In this article, I will show you how to use text data to build word clouds in R. We will use a dataset containing around 200k Jeopardy questions. The dataset can be downloaded here (thanks to reddit user trexmatt for providing the dataset).
We will require three packages for this: tm
, SnowballC
, and wordcloud
.
First, let’s load the required libraries and read in the data.
library(tm) library(SnowballC) library(wordcloud) jeopQ <- read.csv('JEOPARDY_CSV.csv', stringsAsFactors = FALSE)
The actual questions are available in the Question column.
Now, we will perform a series of operations on the text data to simplify it.
First, we need to create a corpus.
jeopCorpus <- Corpus(VectorSource(jeopQ$Question))
Next, we will convert the corpus to a lowercase.
jeopCorpus <- tm_map(jeopCorpus, content_transformer(tolower))
Then, we will remove all punctuation and stopwords, and convert it to a plain text document.. Stopwords are commonly used words in the English language such as I, me, my, etc. You can see the full list of stopwords using stopwords('english')
.
jeopCorpus <- tm_map(jeopCorpus, removePunctuation) jeopCorpus <- tm_map(jeopCorpus, PlainTextDocument) jeopCorpus <- tm_map(jeopCorpus, removeWords, stopwords('english'))
Next, we will perform stemming. This means that all the words are converted to their stem (Ex: learning -> learn, walked -> walk, etc.). This will ensure that different forms of the word are converted to the same form and plotted only once in the wordcloud.
jeopCorpus <- tm_map(jeopCorpus, stemDocument)

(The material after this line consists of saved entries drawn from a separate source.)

-- ==== Sys2Proof/Machine/Moves.lean ====
section
/-! DEFINITION. Words between the halves, immediates, views, tile shapes and flags (10_vector R215-R221). -/

namespace Sys2Proof.Machine

open Sys2Proof

/-- `xins` (R215): one element of D; the rest stays. -/
def execXins (e : ElemTy) (n a d : RegNum) (s : State) : Out :=
  s.finish (do
    checkViews s [d]
    let v := (s.int a).toNat % 2 ^ ElemTy.bits e
    .ok (s.streamWrite 0 (winOff d s + e.bytes * n.toNat) (toLe e.bytes v) 0).advance)

/-- `xext` (R216): an integer element is sign-extended, a float's bits zero-extended. It takes a place in the stream frame like every
word of majors 0x20-0x29 (R191), and gives it back with its value: the access half waits for the earlier words that write the
element's bytes; others may still be in flight. -/
def execXext (e : ElemTy) (n a d : RegNum) (s : State) : Out :=
  s.finish (do
    checkQueues [a] none s
    checkViews s [a]
    let (v, t) ← readSource a (if a.toNat < 28 then s.streamRoom.completeInto (winOff a s + e.bytes * n.toNat) e.bytes else s.streamRoom)
    let x := ((lanes e v)[n.toNat]?).getD 0
    let y : Word64 := if e.isFloat then BitVec.ofNat 64 x else BitVec.ofInt 64 (signedOf (ElemTy.bits e) x)
    .ok (t.writeInt d y).advance)

/-- `xmov` (R217): all 64 bytes. -/
def execXmov (a d : RegNum) (s : State) : Out := vecWord [a] d .f32 [] (fun vs => (vs[0]?.getD 0, 0)) s

/-- `xli` (R218): the immediate, sign-extended to each element. -/
def execXli (i : BitVec 16) (e : ElemTy) (d : RegNum) (s : State) : Out :=
  vecWord [] d e [] (fun _ => (ofLanes e (List.replicate e.count (wrap (ElemTy.bits e) i.toInt)), 0)) s

def execXliHi (i : BitVec 16) (d : RegNum) (s : State) : Out :=
  vecWord [] d .i32 [] (fun _ => (ofLanes .i32 (List.replicate 16 (i.toNat * 2 ^ 16)), 0)) s

/-- `xli.lo` keeps bits [31:16] of each word of D, which it reads. -/
def execXliLo (i : BitVec 16) (d : RegNum) (s : State) : Out :=
  vecWord [d] d .i32 [] (fun vs =>
    (ofLanes .i32 ((lanes .i32 (vs[0]?.getD 0)).map fun x => x / 2 ^ 16 * 2 ^ 16 + i.toNat), 0)) s

/-- The field bits of a view register: [14:6] (R219). -/
def viewField (v : Word64) : BitVec 9 := v.extractLsb' 6 9

/-- `xview` (R219). -/
def execXview (b a d : RegNum) (s : State) : Out :=
  s.finish (.ok (s.modCtx fun c =>
    { c with vbase := viewField (s.int a), tbase := viewField (s.int b), tstride := viewField (s.int d) }).advance)

/-- Write TSHAPEn (R220). -/
def setShape (n : BitVec 3) (v : Word64) (s : State) : State :=
  s.modCtx fun c => { c with tshape := c.tshape.set n.toNat (v.setWidth 19) }

def execXshape (a : RegNum) (n : BitVec 3) (s : State) : Out := s.finish (.ok (setShape n (s.int a) s).advance)

/-- `xflags` (R221, R198): every earlier word's flags first, then the exchange. -/
def execXflags (a d : RegNum) (s : State) : Out :=
  let t := s.drain
  s.finish (.ok ((t.writeInt d (t.thr.ctx.xflags.setWidth 64)).modCtx fun c => { c with xflags := (s.int a).setWidth 6 }).advance)

end Sys2Proof.Machine
end

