/-! ## Counter records (R259) -/

/-- The line of a counter record, or the status that its reply shows. A line that cannot be opened counts as no counter line
(log entry 26). -/
def recordLine (w : Nat) (bs : List Byte) (s : State) : Nat ⊕ Nat :=
  match NMap.get? (s.world w).ctrHandles (cardNat bs 8 8) with
  | none => .inr 3
  | some h => if (ctrRefusal ⟨w, none⟩ h.pa s).isSome then .inr 4 else .inl h.pa

/-- The home of a line answers now: a peer is reached (R260), no sweep and no repair makes the request wait. -/
def homeAnswers (pa : Nat) (s : State) : Bool := s.pathReaches pa && !s.lineHeld pa

/-- A wait is entered also where no path reaches its home: its limit runs meanwhile (R259, R260). -/
def waitAnswers (pa : Nat) (s : State) : Bool := !s.lineHeld pa

/-- The line of the oldest such record of a slot answers, where it names one. -/
def recordAnswers (answers : Nat → State → Bool) (slot : Nat) (bs : List Byte) (s : State) : Bool :=
  (NMap.get? (s.world (slotWorld slot s)).ctrHandles (cardNat bs 8 8)).all fun h => answers h.pa s

/-- The reply of an add record: a release at `.sys`; an add past 2^64 - 1 changes nothing. -/
def addRecord (w : Nat) (bs : List Byte) (t : State) : State :=
  let at_ := cardNat bs 32 8
  match recordLine w bs t with
  | .inr status => counterReply w at_ 0 status t
  | .inl pa =>
    let r := lineAdd ⟨w, none⟩ pa (BitVec.ofNat 64 (cardNat bs 16 8)) t
    if r.fault = 0 then counterReply w at_ r.result 0 r.state else counterReply w at_ (BitVec.ofNat 64 (t.readNat pa 8)) 2 t

/-- A wait of the host at a home. -/
def hostWait (w pa : Nat) (bs : List Byte) (t : State) : HostWait :=
  let limit := cardNat bs 24 8
  ⟨t.nextId, pa, BitVec.ofNat 64 (cardNat bs 16 8), if limit = 0 then none else some (t.now + limit), cardNat bs 32 8, w, .held⟩

/-- A wait record: answered at once where its home can, or entered there. -/
def waitRecord (w : Nat) (bs : List Byte) (t : State) : State :=
  let at_ := cardNat bs 32 8
  match NMap.get? (t.world w).ctrHandles (cardNat bs 8 8) with
  | none => counterReply w at_ 0 3 t
  | some h =>
    let x := hostWait w h.pa bs t
    match lineVerdict ⟨w, none⟩ h.pa x.thr t with
    | .broken _ => counterReply w at_ 0 4 t
    | .met v => counterReply w at_ v 0 t
    | _ => { t with hostWaits := t.hostWaits ++ [x], nextId := t.nextId + 1 }

/-- The oldest counter record of a type in a slot, served once its line answers. -/
def tryCounterRecord (type slot : Nat) (answers : Nat → State → Bool) (serve : Nat → List Byte → State → State) (s : State) : Option State :=
  ((takeRecord slot (· == type) s).filter fun x => recordAnswers answers slot x.1 x.2).map fun x => serve (slotWorld slot x.2) x.1 x.2

/-- COUNTER_RECORD_ADD. -/
def execCounterRecordAdd (slot : Nat) (s : State) : Out := happen (tryCounterRecord 2 slot homeAnswers addRecord s) s

/-- COUNTER_RECORD_WAIT. -/
def execCounterRecordWait (slot : Nat) (s : State) : Out := happen (tryCounterRecord 3 slot waitAnswers waitRecord s) s

def tryInvalidRecordType (slot : Nat) (s : State) : Option State :=
  (takeRecord slot (fun n => n != 1 && n != 2 && n != 3) s).map fun x => x.2.logEvent (.unknownType slot)

/-- INVALID_RECORD_TYPE (R273): cleared and logged. -/
def execInvalidRecordType (slot : Nat) (s : State) : Out := happen (tryInvalidRecordType slot s) s

/-- What a host's wait is answered with: its home's verdict, in its place of the line's list, or its limit. -/
def hostWaitAnswer (x : HostWait) (s : State) : Option (Word64 × Nat) :=
  match (judgeHostWait s x).verdict with
  | .met v => if lineBefore x.pa (hostKey x) s then none else some (v, 0)
  | .broken _ => some (0, 4)
  | .expired v => some (v, 1)
  | .held => if x.limit.any fun l => decide (l ≤ s.now) then some (lineExpiry x.pa x.thr s, 1) else none

def tryHostWaitReply (id : Nat) (s : State) : Option State :=
  (s.hostWaits.find? fun x => x.id == id).bind fun x =>
    (hostWaitAnswer x s).map fun a =>
      counterReply x.world x.reply a.1 a.2 { s.nextTick with hostWaits := s.hostWaits.filter fun y => y.id != id }

/-- HOST_WAIT_REPLY: the wait is met, its limit has passed, or its line stopped being a counter line while it was held. -/
def execHostWaitReply (id : Nat) (s : State) : Out := happen (tryHostWaitReply id s) s

/-! ## Launch records (R274-R278) -/

/-- The fields of a launch record. -/
structure LaunchReq where
  slot : Nat
  cls : BitVec 2
  record : Bool
  paired : Bool
  restartable : Bool
  prio : Nat
  n : Nat
  swspan : Nat
  prog : Nat
  entry : Nat
  args : Nat
  clmask : Nat
  allot : Nat
  clmem : Nat
  start : Nat
  done : Nat
  target : Nat
  cpos : Nat
  go : Word64

def launchReq (slot : Nat) (bs : List Byte) : LaunchReq :=
  let ctl := cardNat bs 1 1
  { slot, cls := BitVec.ofNat 2 (ctl / 64), record := ctl.testBit 5, paired := ctl.testBit 4, restartable := ctl.testBit 3, prio := ctl % 8,
    n := cardNat bs 2 2, swspan := cardNat bs 4 4, prog := cardNat bs 8 4, entry := cardNat bs 12 4, args := cardNat bs 16 8,
    clmask := cardNat bs 24 8, allot := cardNat bs 32 6, clmem := cardNat bs 38 2, start := cardNat bs 40 4, done := cardNat bs 44 4,
    target := cardNat bs 48 4, cpos := cardNat bs 52 4, go := BitVec.ofNat 64 (cardNat bs 56 8) }

/-- The clusters that receive roots, rising (R275, R277); no launch runs in world 0 (R333). -/
def eligible (p : Nat) (r : LaunchReq) (s : State) : List Nat :=
  (List.range 64).filter fun c => (s.part p).world != 0 && r.clmask.testBit c && (s.part p).clusters.contains c && classMatches r.cls c && offersSlots c s

/-- The lowest run of free units of a cluster (R278). -/
def freeRun (c n : Nat) (s : State) : Option Nat :=
  firstIdx (257 - n) fun u => (s.cluster c).allocs.all fun x => decide (u + n ≤ x.unit) || decide (x.unit + x.count ≤ u)

/-- Where the roots' clusters give them memory; none where some cluster has no run. -/
def placeMemory (n : Nat) (s : State) : List Nat → Option (List (Nat × Nat))
  | [] => some []
  | c :: r =>
    match freeRun c n s, placeMemory n s r with
    | some u, some l => some ((c, u) :: l)
    | _, _ => none

/-- One argument register of an entry. -/
def argReg (w : World) (bs : List Byte) (j : Nat) : Option Cap :=
  if (cardNat bs 112 2).testBit j then NMap.get? w.capHandles (cardNat bs (16 * j) 8)
  else some ⟨BitVec.ofNat 128 (cardNat bs (16 * j) 16), false⟩

/-- The registers a4 to a10 of an entry; none where a handle names nothing. -/
def argRegs (w : World) (bs : List Byte) : Option (List Cap) := (List.range 7).mapM (argReg w bs)

/-- An entry of the argument block that cannot be read, or names a handle that names nothing. -/
def badEntry {α : Type} : Res α := raise 0 0

/-- One entry of the argument block (R276). -/
def readEntry (who : Who) (a : Nat) (s : State) : Res (List Cap × State) := do
  require (decide (a + 128 ≤ 2 ^ 52)) 0 0
  let (ps, t) ← State.translatePieces s who 2 needLoad (piecesAt (pageStep 2) a 128)
  require (t.piecesFault ⟨who.world, none⟩ a ps).isNone 0 0
  match argRegs (t.world who.world) (t.readPieces ps) with
  | some l => .ok (l, t)
  | none => badEntry

/-- Read the entries of the argument block (R276). -/
def readArgs (who : Who) (args : Nat) : Nat → Nat → State → Res (List (List Cap) × State)
  | _, 0, s => .ok ([], s)
  | i, n + 1, s => do
    let (l, t) ← readEntry who (args + 128 * i) s
    let (r, u) ← readArgs who args (i + 1) n t
    .ok (l :: r, u)

/-- The entry point lies in the code object. -/
def entryAddr (c : Cap) (entry : Nat) : Word64 := BitVec.ofNat 64 (c.base.toNat + 4 * entry)
def entryInside (c : Cap) (entry : Nat) : Bool := c.boundsOk && decide (c.base + 4 * entry + 4 ≤ c.top)
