-- ==== Sys2Proof/Machine/Pages.lean ====
section
/-! DEFINITION. `pgalloc` and `pgfree` (06_access R141, R142; 17_worlds R340-R342). -/

namespace Sys2Proof.Machine

open Sys2Proof

/-- The walk level whose leaf maps a page of SZ (R61, R340). -/
def levelOf (z : BitVec 3) : Nat := z.toNat + 1

/-- Write the leaf of a page, making the tables above it where they are absent. -/
def mapLeaf (w va target : Nat) (leaf : Word64) : Nat → Nat → State → State
  | 0, _, s => s
  | lv + 1, base, s =>
    let entry := entryAt base (lv + 1) va
    if lv + 1 ≤ target then s.setPte w entry leaf
    else
      let e := NMap.getD (s.world w).ptes entry 0
      match pteType e with
      | 1 => mapLeaf w va target leaf lv (pteFrame e) s
      | ty =>
        let (k, s1) := s.fresh
        let b := tableBase k
        let s2 := s1.modWorld w fun x => { x with ptes := if ty = 3 then touchTable e b x.ptes else x.ptes }
        mapLeaf w va target leaf lv b (s2.setPte w entry (pteBits 0 b false false false 1))

/-- The leaf of a page that `pgalloc` maps: owned by the current domain, readable and writable; the spec does not say whether it
may be fetched, so X is a free value (log entry 6). -/
def freshLeaf (owner frame : Nat) : Word64 := pteBits owner frame ((Config.unstated 1).getLsbD 0) true true 2

/-- The status of a `pgalloc` in the order of the world's walker, and the state (R141). A page of which another domain of the world
maps some byte has a frame there already (R312), and its translation exists (log entry 63). -/
def pgallocHome (z : BitVec 3) (va : Nat) (s : State) : State.Reply :=
  let w := s.thr.world
  let root := s.curDomain.ptroot
  if coveredAt (s.world w) va (levelOf z) 4 root || (s.world w).covered va (levelOf z) then ⟨2, 0, s⟩
  else match s.popFrame w (levelOf z) with
    | none => ⟨1, 0, s⟩
    | some (frame, t) => ⟨0, 0, mapLeaf w va (levelOf z) (freshLeaf s.thr.ctx.domain frame) 4 root t⟩

/-- A frame leaves every table of the world that maps it: one numbering serves them all (R312, log entry 63). -/
def unmapFrame (w frame : Nat) (s : State) : State :=
  ((s.world w).domains.flatMap fun d => leavesUnder (s.world w) 4 d.2.ptroot).foldl
    (fun t x => if x.2.1 = frame then t.setPte w x.1 0 else t) s

def needPage : Need := ⟨false, true, false, false, false, false, [2]⟩

/-- `pgalloc` (R141): a DEVICE capability with W over an aligned page; the status goes through the window. -/
def execPgalloc (l : BitVec 4) (z : BitVec 3) (a d : RegNum) (s : State) : Out :=
  s.finish (do
    let c := s.reg a
    let n := pageBytes (levelOf z)
    s.checkCap s.who c c.cursor n needPage (regName a)
    require (c.cursor.toNat % n == 0) 0x04 c.cursor
    match s.givenValue with
    | some (g, u) => .ok ((u.skipEffect.getD u).useStamp.deliver d l (some g.val) none).advance
    | none => do
      let r ← s.countEffect.stamped 0x14 0 c.cursor c.cursor fun u => .ok (pgallocHome z c.cursor.toNat u)
      .ok ((r.state.logValue ⟨Cap.ofInt r.result, 0⟩ 0).deliver d l (some (Cap.ofInt r.result)) none).advance)

/-- `pgfree` (R142): the translation goes at issue; the frame returns to its stack after PGFREE_FRAME_PUSH. -/
def execPgfree (z : BitVec 3) (a : RegNum) (s : State) : Out :=
  s.finish (do
    let c := s.reg a
    let n := pageBytes (levelOf z)
    s.checkCap s.who c (BitVec.ofNat 64 (c.cursor.toNat / n * n)) n needPage (regName a)
    match s.skipEffect with
    | some u => .ok u.useStamp.advance
    | none => do
      let r ← s.countEffect.stamped 0x14 1 c.cursor c.cursor fun u =>
        match u.walk u.who c.cursor.toNat with
        | .page frame size _ entry _ _ _ =>
          if size = n then
            .ok ⟨0, 0, (unmapFrame u.thr.world frame (u.setPte u.thr.world entry 0)).modWorld u.thr.world fun x =>
              { x with freeing := x.freeing ++ [⟨frame, z.setWidth 2⟩] }⟩
          else raise 0x12 c.cursor
        | .bad => raise 0x12 c.cursor
        | _ => raise 0x10 c.cursor
      .ok r.state.advance)

end Sys2Proof.Machine
end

Now, we will plot the wordcloud.
wordcloud(jeopCorpus, max.words = 100, random.order = FALSE)
This will produce the following wordcloud:
There are a few ways to customize it.
- scale: This is used to indicate the range of sizes of the words.
- max.words and min.freq: These parameters are used to limit the number of words plotted. max.words will plot the specified number of words and discard least frequent terms, whereas, min.freq will discard all terms whose frequency is below the specified value.
- random.order: By setting this to FALSE, we make it so that the words with the highest frequency are plotted first. If we don’t set this, it will plot the words in a random order, and the highest frequency words may not necessarily appear in the center.
- rot.per: This value determines the fraction of words that are plotted vertically.
- colors: The default value is black. If you want to use different colors based on frequency, you can specify a vector of colors, or use one of the pre-defined color palettes. You can find a list here.
That brings us to the end of this article. I hope you enjoyed it! As always, if you have questions, feel free to leave a comment or reach out to me on Twitter.
Edit: After struggling a lot, I resorted to StackOverflow for a fix. I forgot to convert the document to lower case. As explained in the StackOverflow thread, a lot of the words start with “The”, with an uppercase “T”, whereas stopwords has “the” with a lowercase “t”. This is what was causing the words “the” and “this” to appear in the wordcloud.
Note: I learnt this technique in The Analytics Edge course offered by MIT on edX. It is a great course and I highly recommend that you take it if you are interested in Data Science!